### [Problem to solve]
For the entries below, print exactly the lines between the line holding "n s).parityCode = s.parityCode := rfl" and the line holding "n s).parityFlag = s.parityFlag := rfl", inclusive, and nothing else.

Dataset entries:
------------------------------------------------------------------------
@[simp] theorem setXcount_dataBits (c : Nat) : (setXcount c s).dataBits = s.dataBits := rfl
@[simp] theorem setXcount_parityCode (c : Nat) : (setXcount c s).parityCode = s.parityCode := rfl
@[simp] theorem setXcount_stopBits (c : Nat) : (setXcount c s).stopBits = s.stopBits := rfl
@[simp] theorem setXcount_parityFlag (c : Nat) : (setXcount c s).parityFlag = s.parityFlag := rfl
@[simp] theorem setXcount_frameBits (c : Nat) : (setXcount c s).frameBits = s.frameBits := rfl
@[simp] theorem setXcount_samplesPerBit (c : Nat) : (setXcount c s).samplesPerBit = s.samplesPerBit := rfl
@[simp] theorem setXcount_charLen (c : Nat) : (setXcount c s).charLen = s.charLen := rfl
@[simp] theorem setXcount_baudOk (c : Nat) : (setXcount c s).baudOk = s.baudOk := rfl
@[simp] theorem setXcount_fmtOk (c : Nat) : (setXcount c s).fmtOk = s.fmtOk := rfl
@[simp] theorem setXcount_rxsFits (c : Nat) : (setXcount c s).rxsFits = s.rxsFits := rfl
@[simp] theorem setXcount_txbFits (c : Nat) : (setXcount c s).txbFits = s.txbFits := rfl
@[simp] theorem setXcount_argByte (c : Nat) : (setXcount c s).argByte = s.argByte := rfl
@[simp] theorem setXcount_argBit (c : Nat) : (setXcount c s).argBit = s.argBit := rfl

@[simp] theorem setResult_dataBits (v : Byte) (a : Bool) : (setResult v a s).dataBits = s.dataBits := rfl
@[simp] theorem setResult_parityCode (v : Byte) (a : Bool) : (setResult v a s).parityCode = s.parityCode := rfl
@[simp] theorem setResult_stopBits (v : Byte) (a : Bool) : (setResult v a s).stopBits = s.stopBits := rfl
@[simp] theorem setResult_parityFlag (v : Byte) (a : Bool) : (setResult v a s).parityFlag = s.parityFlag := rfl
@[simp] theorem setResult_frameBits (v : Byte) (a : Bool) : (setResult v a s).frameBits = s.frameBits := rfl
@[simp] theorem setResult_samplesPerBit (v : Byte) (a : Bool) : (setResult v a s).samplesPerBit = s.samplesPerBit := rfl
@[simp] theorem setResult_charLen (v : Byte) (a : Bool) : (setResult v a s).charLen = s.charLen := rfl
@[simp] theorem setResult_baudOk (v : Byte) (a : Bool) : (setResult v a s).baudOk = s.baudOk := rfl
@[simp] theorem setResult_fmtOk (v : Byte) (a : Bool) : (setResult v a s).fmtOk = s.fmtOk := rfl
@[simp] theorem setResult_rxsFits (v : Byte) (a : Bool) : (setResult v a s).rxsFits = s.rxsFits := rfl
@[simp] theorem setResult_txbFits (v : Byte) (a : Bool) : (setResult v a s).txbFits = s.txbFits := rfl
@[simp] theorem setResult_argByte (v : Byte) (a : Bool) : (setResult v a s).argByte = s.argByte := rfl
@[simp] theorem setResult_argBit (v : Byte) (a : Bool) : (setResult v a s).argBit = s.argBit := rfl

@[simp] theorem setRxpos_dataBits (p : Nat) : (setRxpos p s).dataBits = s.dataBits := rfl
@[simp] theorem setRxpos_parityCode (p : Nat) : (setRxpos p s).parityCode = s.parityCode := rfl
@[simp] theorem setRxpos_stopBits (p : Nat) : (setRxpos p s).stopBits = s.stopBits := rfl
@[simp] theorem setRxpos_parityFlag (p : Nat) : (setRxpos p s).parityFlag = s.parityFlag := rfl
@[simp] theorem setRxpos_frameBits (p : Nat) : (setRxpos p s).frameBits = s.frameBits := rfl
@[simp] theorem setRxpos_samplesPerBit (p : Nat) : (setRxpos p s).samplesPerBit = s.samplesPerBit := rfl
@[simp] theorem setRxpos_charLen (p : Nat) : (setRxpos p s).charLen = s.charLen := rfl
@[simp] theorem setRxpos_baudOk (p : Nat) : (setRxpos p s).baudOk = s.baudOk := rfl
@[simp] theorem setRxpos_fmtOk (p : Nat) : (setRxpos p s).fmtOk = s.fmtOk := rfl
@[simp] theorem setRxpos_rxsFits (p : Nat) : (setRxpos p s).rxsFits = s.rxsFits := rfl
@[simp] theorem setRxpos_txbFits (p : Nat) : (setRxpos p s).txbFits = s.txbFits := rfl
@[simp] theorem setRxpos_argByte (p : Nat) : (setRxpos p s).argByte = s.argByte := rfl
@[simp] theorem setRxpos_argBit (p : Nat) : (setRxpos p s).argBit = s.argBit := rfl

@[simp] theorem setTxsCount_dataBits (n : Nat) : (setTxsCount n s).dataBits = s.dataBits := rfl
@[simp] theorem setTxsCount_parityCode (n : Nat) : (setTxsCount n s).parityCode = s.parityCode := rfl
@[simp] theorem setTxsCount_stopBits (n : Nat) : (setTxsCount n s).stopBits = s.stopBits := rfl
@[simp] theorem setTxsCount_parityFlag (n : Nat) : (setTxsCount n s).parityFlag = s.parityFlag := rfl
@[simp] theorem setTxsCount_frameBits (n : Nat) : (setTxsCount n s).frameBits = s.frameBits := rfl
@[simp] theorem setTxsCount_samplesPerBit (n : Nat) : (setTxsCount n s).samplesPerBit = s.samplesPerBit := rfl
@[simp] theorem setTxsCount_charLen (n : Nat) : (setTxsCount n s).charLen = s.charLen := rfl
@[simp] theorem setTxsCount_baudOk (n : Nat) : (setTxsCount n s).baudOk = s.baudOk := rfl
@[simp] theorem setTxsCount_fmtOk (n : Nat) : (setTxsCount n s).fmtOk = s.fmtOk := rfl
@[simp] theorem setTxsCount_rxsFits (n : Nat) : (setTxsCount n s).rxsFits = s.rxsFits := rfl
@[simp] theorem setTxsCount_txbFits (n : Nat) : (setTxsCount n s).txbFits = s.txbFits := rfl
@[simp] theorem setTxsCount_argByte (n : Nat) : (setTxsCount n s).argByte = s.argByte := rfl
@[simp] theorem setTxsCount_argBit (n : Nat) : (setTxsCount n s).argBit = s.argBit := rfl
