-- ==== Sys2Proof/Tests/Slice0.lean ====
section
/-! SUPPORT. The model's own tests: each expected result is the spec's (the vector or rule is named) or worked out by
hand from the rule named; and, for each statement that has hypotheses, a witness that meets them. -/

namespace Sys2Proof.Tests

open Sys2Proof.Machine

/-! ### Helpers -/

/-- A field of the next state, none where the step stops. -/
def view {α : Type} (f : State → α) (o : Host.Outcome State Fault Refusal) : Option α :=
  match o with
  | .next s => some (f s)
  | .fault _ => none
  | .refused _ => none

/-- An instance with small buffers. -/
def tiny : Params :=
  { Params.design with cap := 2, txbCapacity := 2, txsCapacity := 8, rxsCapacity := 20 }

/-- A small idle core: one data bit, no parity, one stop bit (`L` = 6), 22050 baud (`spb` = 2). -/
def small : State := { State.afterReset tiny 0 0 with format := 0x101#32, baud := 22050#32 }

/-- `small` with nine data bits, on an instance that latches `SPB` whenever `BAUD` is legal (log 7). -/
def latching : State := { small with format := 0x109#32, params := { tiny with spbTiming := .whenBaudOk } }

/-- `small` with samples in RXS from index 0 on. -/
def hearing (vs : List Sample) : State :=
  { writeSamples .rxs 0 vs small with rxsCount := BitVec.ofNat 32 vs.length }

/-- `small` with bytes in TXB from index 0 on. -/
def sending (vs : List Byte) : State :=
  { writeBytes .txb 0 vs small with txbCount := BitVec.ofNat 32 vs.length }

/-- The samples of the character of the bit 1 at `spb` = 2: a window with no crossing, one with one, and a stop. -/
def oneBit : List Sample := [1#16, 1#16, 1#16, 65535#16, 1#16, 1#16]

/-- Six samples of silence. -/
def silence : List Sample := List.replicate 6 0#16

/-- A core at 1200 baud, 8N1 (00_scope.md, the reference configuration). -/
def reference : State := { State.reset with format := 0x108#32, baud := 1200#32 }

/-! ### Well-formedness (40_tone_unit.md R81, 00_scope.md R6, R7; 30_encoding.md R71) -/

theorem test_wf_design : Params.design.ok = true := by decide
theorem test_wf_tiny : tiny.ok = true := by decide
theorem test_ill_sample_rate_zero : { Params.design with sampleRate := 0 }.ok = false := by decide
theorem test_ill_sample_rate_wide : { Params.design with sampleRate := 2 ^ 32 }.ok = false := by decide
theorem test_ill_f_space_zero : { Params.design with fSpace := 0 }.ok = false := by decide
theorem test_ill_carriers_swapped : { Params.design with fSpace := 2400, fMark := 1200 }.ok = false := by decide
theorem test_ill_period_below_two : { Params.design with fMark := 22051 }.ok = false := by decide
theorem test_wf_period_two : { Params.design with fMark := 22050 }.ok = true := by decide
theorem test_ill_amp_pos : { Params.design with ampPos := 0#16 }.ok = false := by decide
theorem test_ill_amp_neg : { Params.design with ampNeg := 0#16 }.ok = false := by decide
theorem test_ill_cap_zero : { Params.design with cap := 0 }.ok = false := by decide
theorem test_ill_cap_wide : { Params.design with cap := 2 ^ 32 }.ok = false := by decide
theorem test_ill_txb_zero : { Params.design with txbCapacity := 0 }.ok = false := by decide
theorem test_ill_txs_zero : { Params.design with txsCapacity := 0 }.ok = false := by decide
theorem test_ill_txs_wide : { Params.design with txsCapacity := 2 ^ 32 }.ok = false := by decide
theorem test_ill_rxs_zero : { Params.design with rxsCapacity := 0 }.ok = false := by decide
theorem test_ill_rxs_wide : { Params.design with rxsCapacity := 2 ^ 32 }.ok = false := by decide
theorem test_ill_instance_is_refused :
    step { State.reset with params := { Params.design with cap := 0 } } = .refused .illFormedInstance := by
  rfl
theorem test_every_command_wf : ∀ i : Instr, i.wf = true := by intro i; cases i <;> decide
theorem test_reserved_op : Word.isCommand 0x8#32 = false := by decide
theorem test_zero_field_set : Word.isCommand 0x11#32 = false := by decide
------------------------------------------------------------------------
### [Response]
@[simp] theorem setTxsCount_parityCode (n : Nat) : (setTxsCount n s).parityCode = s.parityCode := rfl
@[simp] theorem setTxsCount_stopBits (n : Nat) : (setTxsCount n s).stopBits = s.stopBits := rfl
@[simp] theorem setTxsCount_parityFlag (n : Nat) : (setTxsCount n s).parityFlag = s.parityFlag := rfl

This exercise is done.